Exercise requirements: All that is wanted is a word-for-word copy of the line with "def limNet (r" and every line after it in the data below.

*** Opening Exercise material ***

-- ==== Sys2Proof/Machine/Limits.lean ====
section
/-! DEFINITION. Step 9 of a manifest's validation (R76): the limits of R70 and of each unit's chapter on the records of a
section. -/

namespace Sys2Proof.Machine

/-- The decoded sections of a manifest under validation: records by type, the bytes of OBJECTS, the types present. -/
structure Cand where
  recs : Tab (List Rec)
  obj : List Byte
  types : List Nat
  deriving DecidableEq, Repr

/-- The records of a type, and whether a type is present. -/
def Cand.r (m : Cand) (t : Nat) : List Rec := m.recs.getD t []
def Cand.has (m : Cand) (t : Nat) : Bool := m.types.contains t

/-- The program of a candidate. -/
def Cand.program (m : Cand) : Program := ⟨m.r 11, m.obj, m.r 13⟩

/-- The sections of a slot's manifest. -/
def State.cand (s : State) (n : Nat) : Cand :=
  ⟨([1, 2, 3, 4, 5, 7, 8, 9, 10, 11, 13, 14, 15, 16, 17, 18, 19, 20, 21, 22]).foldl (fun t k => Tab.put t k (s.slotRecs n k)) [],
    s.slotStream n 12, (List.range (s.manNsect n)).map fun i => s.secType n i⟩

/-! ## Field checks -/

/-- Bytes `a` to `b - 1` are 16#00. -/
def zeros (r : Rec) (a b : Nat) : Bool := ((r.drop a).take (b - a)).all fun x => x == 0

/-- Printable ASCII padded with 16#00. -/
def text (r : Rec) (a n : Nat) : Bool :=
  let bs := (r.drop a).take n
  let body := bs.takeWhile fun b => !(b == 0)
  body.all (fun b => decide (32 ≤ b.toNat ∧ b.toNat ≤ 126)) && (bs.drop body.length).all fun b => b == 0

/-- A number within bounds. -/
def inR (v lo hi : Nat) : Bool := decide (lo ≤ v ∧ v ≤ hi)

/-- A key that no two records share. -/
def uniq (l : List Nat) : Bool := decide l.Nodup

/-- No two byte ranges (start, length) overlap. -/
def apart : List (Nat × Nat) → Bool
  | [] => true
  | a :: t => t.all (fun b => decide (a.1 + a.2 ≤ b.1) || decide (b.1 + b.2 ≤ a.1)) && apart t

/-- REAL32 checks: finite, above 0, not below 0. -/
def fin32 (r : Rec) (o : Nat) : Bool := finite32 (Rec.w r o)
def pos32 (r : Rec) (o : Nat) : Bool := fin32 r o && decide (0 < real32D (Rec.w r o))
def nneg32 (r : Rec) (o : Nat) : Bool := fin32 r o && decide (0 ≤ real32D (Rec.w r o))
def num32 (r : Rec) (o : Nat) : Rat := real32D (Rec.w r o)

/-! ## The sections -/

/-- DOMAINS (R71). -/
def limDomains (r : Rec) : Bool := inR (Rec.u16 r 0) 0 127 && inR (Rec.u8 r 2) 0 15 && zeros r 3 16

/-- TIMEBASE: PMK_CFG, the phases and the class-F rate (R49, R105). -/
def limTimebase (r : Rec) : Bool :=
  (Rec.w r 0 &&& 0xFF00008A) == 0 && bitsOf (Rec.u32 r 4) 30 20 == 0 && decide (Rec.u32 r 8 < 2 ^ 20)
    && decide (Rec.u32 r 12 < 2 ^ 20)

/-- The parameters of a CAN FD group (R422, R425). -/
def limCan (r : Rec) : Bool :=
  let apre := Rec.u8 r 4
  let dpre := Rec.u8 r 8
  let nom := apre * (1 + Rec.u8 r 5 + Rec.u8 r 6)
  let dat := dpre * (1 + Rec.u8 r 9 + Rec.u8 r 10)
  inR (Rec.u8 r 3) 0 7 && inR apre 1 64 && inR (Rec.u8 r 5) 2 255 && inR (Rec.u8 r 6) 1 127
    && inR (Rec.u8 r 7) 1 (Rec.u8 r 6) && inR dpre 1 16 && inR (Rec.u8 r 9) 1 63 && inR (Rec.u8 r 10) 1 31
    && inR (Rec.u8 r 11) 1 (Rec.u8 r 10) && inR (Rec.u8 r 12) 0 31 && inR (Rec.u8 r 13) 0 127 && zeros r 14 64
    && decide (80 ≤ nom) && decide (10 ≤ dat) && decide (dat ≤ nom)

/-- The parameters of a UART group (R423, R425). -/
def limUart (r : Rec) : Bool :=
  let mstp := Rec.u8 r 9 == 1
  inR (Rec.u32 r 4) 16 (2 ^ 20 - 1) && inR (Rec.u8 r 8) 0 15 && decide (bitsOf (Rec.u8 r 8) 2 1 ≤ 2) && inR (Rec.u8 r 9) 0 1
    && inR (Rec.u8 r 10) 0 15 && inR (Rec.u8 r 11) 0 15 && zeros r 0x11 64
    && (if mstp then
          inR (Rec.u8 r 14) 0 127 && inR (Rec.u8 r 15) (Rec.u8 r 14) 127 && inR (Rec.u8 r 16) 1 255 && Rec.u8 r 8 == 0
            && [9600, 19200, 38400, 57600, 76800, 115200].any fun (q : Nat) =>
              decide (1000 * ratAbs (uartRate r - q) ≤ q)
        else zeros r 14 17)

/-- A PORTS record (R421 to R424). -/
def limPort (r : Rec) : Bool :=
  inR (Rec.u8 r 0) 0 23 && inR (Rec.u8 r 2) 0 1 &&
    (match Rec.u8 r 1 with
     | 0 => zeros r 3 64
     | 1 => limCan r
     | 2 => Rec.u8 r 3 == 0 && limUart r
     | 3 => Rec.u8 r 3 == 0 && inR (Rec.u8 r 4) 0 1 && zeros r 5 64
     | 4 => Rec.u8 r 3 == 0 && decide (Rec.u32 r 4 < 2 ^ 20) && zeros r 8 64
     | _ => false)

/-- PORTS (R420, R425). -/
def limPorts (l : List Rec) : Bool :=
  let uses := fun u => (l.filter fun r => Rec.u8 r 1 == u).length
  l.all limPort && uniq (l.map fun r => Rec.u8 r 0) && decide (uses 1 ≤ 8) && decide (uses 2 ≤ 16) && decide (uses 3 ≤ 16)
    && decide (uses 4 ≤ 8) && uniq ((l.filter fun r => Rec.u8 r 1 == 1).map fun r => Rec.u8 r 3)

/-- The line rate of a MAC in kbit/s (R452). -/
def lineKbit (r : Rec) : Nat :=
  if Rec.u8 r 0 < 2 then 1000000 else if Rec.u8 r 0 < 6 then 10000 else if Rec.bit r 1 6 then 10000 else 100000

/-- A NETWORK record (R455, R456). -/
def limNet (r : Rec) : Bool :=
  let m := Rec.u8 r 0
  let t1 := inR m 2 5
  let idle := fun q => Rec.u32 r (0x90 + 8 * q)
  inR m 0 6 && inR (Rec.u8 r 1) 0 127 && zeros r 2 4 && zeros r 0xD0 256 && (!t1 || zeros r 0x0C 0x10)
    && Rec.bit r 0x16 0 && !(Rec.bit r 0x10 0)
    && ((List.range 16).all fun i => inR (Rec.u8 r (0x16 + 8 * i)) 0 1 && Rec.u8 r (0x17 + 8 * i) == 0)
    && (t1 || !(Rec.bit r 1 5)) && (m == 6 || !(Rec.bit r 1 6))
    && ((List.range 8).all fun q => idle q == 0 || (decide (4 * idle q ≤ 3 * lineKbit r)
        && decide (0 ≤ Rec.i r (0x94 + 8 * q) 2) && decide (Rec.i r (0x96 + 8 * q) 2 ≤ 0)))
    && decide (4 * ((List.range 8).map idle).sum ≤ 3 * lineKbit r)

*** Closing Exercise material ***

Reply to the exercise:
def limNet (r : Rec) : Bool :=
  let m := Rec.u8 r 0
  let t1 := inR m 2 5
  let idle := fun q => Rec.u32 r (0x90 + 8 * q)
  inR m 0 6 && inR (Rec.u8 r 1) 0 127 && zeros r 2 4 && zeros r 0xD0 256 && (!t1 || zeros r 0x0C 0x10)
    && Rec.bit r 0x16 0 && !(Rec.bit r 0x10 0)
    && ((List.range 16).all fun i => inR (Rec.u8 r (0x16 + 8 * i)) 0 1 && Rec.u8 r (0x17 + 8 * i) == 0)
    && (t1 || !(Rec.bit r 1 5)) && (m == 6 || !(Rec.bit r 1 6))
    && ((List.range 8).all fun q => idle q == 0 || (decide (4 * idle q ≤ 3 * lineKbit r)
        && decide (0 ≤ Rec.i r (0x94 + 8 * q) 2) && decide (Rec.i r (0x96 + 8 * q) 2 ≤ 0)))
    && decide (4 * ((List.range 8).map idle).sum ≤ 3 * lineKbit r)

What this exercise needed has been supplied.